> _Task statement_: Search the records for "free". Report every line where it occurs.

[Saved entries]
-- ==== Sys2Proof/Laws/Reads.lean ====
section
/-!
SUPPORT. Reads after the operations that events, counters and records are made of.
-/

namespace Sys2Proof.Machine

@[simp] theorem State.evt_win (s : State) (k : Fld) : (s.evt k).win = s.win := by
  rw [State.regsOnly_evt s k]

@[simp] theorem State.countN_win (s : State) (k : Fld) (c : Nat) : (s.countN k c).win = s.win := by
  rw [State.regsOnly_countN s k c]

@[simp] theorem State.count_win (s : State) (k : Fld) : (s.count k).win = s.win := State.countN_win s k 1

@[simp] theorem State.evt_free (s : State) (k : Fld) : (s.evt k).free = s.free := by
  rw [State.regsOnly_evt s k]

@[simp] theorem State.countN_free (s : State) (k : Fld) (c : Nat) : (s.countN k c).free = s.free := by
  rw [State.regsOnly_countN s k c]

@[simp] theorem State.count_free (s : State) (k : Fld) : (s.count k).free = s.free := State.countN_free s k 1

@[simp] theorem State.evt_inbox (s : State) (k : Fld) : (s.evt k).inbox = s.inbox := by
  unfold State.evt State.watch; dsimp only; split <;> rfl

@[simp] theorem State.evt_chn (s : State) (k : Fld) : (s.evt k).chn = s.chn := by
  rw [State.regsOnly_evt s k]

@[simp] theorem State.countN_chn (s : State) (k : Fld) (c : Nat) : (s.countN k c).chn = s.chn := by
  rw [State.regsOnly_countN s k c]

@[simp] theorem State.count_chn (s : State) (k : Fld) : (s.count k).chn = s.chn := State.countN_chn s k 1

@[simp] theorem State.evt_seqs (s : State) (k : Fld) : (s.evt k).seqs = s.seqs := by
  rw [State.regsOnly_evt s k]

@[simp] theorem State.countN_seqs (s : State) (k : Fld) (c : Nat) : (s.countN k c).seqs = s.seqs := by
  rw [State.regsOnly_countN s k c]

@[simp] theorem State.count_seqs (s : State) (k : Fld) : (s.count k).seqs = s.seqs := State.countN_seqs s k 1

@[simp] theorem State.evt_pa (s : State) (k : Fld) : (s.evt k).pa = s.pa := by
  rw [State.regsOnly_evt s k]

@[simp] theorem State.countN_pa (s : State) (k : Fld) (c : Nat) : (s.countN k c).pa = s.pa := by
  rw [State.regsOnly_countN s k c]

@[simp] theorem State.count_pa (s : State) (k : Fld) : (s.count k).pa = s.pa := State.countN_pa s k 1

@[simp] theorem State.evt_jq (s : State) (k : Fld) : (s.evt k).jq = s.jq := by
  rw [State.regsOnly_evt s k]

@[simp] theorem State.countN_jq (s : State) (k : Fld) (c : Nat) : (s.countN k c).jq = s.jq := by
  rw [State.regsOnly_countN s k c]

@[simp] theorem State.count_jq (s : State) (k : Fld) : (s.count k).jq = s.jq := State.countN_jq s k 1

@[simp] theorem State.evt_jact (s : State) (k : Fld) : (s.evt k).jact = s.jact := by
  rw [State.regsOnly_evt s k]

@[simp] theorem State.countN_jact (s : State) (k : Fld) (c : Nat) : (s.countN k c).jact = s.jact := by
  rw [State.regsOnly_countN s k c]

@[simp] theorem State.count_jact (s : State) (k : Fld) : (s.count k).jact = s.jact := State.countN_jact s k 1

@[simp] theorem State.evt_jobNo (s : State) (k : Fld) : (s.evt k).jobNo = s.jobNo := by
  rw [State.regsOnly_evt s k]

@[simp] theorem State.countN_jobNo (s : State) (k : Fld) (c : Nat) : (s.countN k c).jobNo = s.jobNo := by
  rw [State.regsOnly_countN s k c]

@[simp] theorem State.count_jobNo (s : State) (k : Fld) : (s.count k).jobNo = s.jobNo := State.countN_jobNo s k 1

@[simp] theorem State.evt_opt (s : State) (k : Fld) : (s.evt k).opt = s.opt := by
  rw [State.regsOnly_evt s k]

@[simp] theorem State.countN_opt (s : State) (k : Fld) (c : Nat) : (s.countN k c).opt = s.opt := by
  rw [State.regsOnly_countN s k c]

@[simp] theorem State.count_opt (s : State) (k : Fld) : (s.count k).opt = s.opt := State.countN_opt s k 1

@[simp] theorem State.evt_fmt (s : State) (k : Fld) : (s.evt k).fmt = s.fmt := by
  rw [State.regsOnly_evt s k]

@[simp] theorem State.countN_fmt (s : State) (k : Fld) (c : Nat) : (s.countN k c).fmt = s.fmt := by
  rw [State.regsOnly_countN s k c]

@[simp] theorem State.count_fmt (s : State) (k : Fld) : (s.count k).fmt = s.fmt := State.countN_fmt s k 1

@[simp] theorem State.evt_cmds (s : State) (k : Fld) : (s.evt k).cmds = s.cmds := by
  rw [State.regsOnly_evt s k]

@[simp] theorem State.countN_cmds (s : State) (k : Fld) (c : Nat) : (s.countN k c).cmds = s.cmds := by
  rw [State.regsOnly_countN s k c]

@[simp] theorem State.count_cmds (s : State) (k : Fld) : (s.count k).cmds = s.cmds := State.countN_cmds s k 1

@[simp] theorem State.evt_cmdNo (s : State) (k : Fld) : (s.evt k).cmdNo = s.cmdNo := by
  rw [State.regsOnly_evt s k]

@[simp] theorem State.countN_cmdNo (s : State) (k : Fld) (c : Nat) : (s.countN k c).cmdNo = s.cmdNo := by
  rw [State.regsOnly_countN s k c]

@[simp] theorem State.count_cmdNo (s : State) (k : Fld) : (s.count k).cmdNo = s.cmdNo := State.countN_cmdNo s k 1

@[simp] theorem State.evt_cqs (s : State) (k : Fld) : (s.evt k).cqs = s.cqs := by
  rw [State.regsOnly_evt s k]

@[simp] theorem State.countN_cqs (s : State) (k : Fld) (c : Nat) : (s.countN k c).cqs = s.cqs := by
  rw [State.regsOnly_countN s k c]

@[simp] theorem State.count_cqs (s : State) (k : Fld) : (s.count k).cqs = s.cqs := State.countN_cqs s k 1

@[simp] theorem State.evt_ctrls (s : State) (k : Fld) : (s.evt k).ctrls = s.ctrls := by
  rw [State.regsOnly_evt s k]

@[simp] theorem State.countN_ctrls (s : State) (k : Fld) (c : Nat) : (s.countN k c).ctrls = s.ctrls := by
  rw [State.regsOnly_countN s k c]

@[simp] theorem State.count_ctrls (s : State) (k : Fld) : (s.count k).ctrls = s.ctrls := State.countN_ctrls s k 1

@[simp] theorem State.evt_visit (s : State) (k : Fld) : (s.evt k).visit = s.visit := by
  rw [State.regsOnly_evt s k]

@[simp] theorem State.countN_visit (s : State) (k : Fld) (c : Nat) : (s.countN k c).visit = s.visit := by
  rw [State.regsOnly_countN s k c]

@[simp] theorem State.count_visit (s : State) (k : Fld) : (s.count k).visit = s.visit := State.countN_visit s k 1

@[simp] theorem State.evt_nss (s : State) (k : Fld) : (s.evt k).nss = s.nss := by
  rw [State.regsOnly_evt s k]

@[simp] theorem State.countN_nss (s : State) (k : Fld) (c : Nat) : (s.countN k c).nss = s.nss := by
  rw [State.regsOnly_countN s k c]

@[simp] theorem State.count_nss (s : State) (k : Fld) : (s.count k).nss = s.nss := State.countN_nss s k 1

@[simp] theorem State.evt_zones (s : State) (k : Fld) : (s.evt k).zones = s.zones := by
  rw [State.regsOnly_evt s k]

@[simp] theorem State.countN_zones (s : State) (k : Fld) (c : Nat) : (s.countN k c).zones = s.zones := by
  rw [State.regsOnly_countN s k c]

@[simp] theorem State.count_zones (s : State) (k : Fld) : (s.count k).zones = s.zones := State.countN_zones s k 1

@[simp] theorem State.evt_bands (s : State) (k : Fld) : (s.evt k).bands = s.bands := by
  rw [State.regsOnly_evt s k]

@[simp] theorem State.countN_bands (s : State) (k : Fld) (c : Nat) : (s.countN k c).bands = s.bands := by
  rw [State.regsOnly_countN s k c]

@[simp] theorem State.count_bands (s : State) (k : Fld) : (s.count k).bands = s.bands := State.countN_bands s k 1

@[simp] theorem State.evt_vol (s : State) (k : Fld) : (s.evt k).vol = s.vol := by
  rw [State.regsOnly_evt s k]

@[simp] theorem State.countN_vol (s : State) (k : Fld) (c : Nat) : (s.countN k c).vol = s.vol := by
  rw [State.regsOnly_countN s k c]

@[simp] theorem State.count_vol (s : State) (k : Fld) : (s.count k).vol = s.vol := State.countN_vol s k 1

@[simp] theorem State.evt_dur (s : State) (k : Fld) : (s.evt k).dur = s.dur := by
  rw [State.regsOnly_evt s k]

> _Your solution_:
@[simp] theorem State.evt_free (s : State) (k : Fld) : (s.evt k).free = s.free := by
@[simp] theorem State.countN_free (s : State) (k : Fld) (c : Nat) : (s.countN k c).free = s.free := by
@[simp] theorem State.count_free (s : State) (k : Fld) : (s.count k).free = s.free := State.countN_free s k 1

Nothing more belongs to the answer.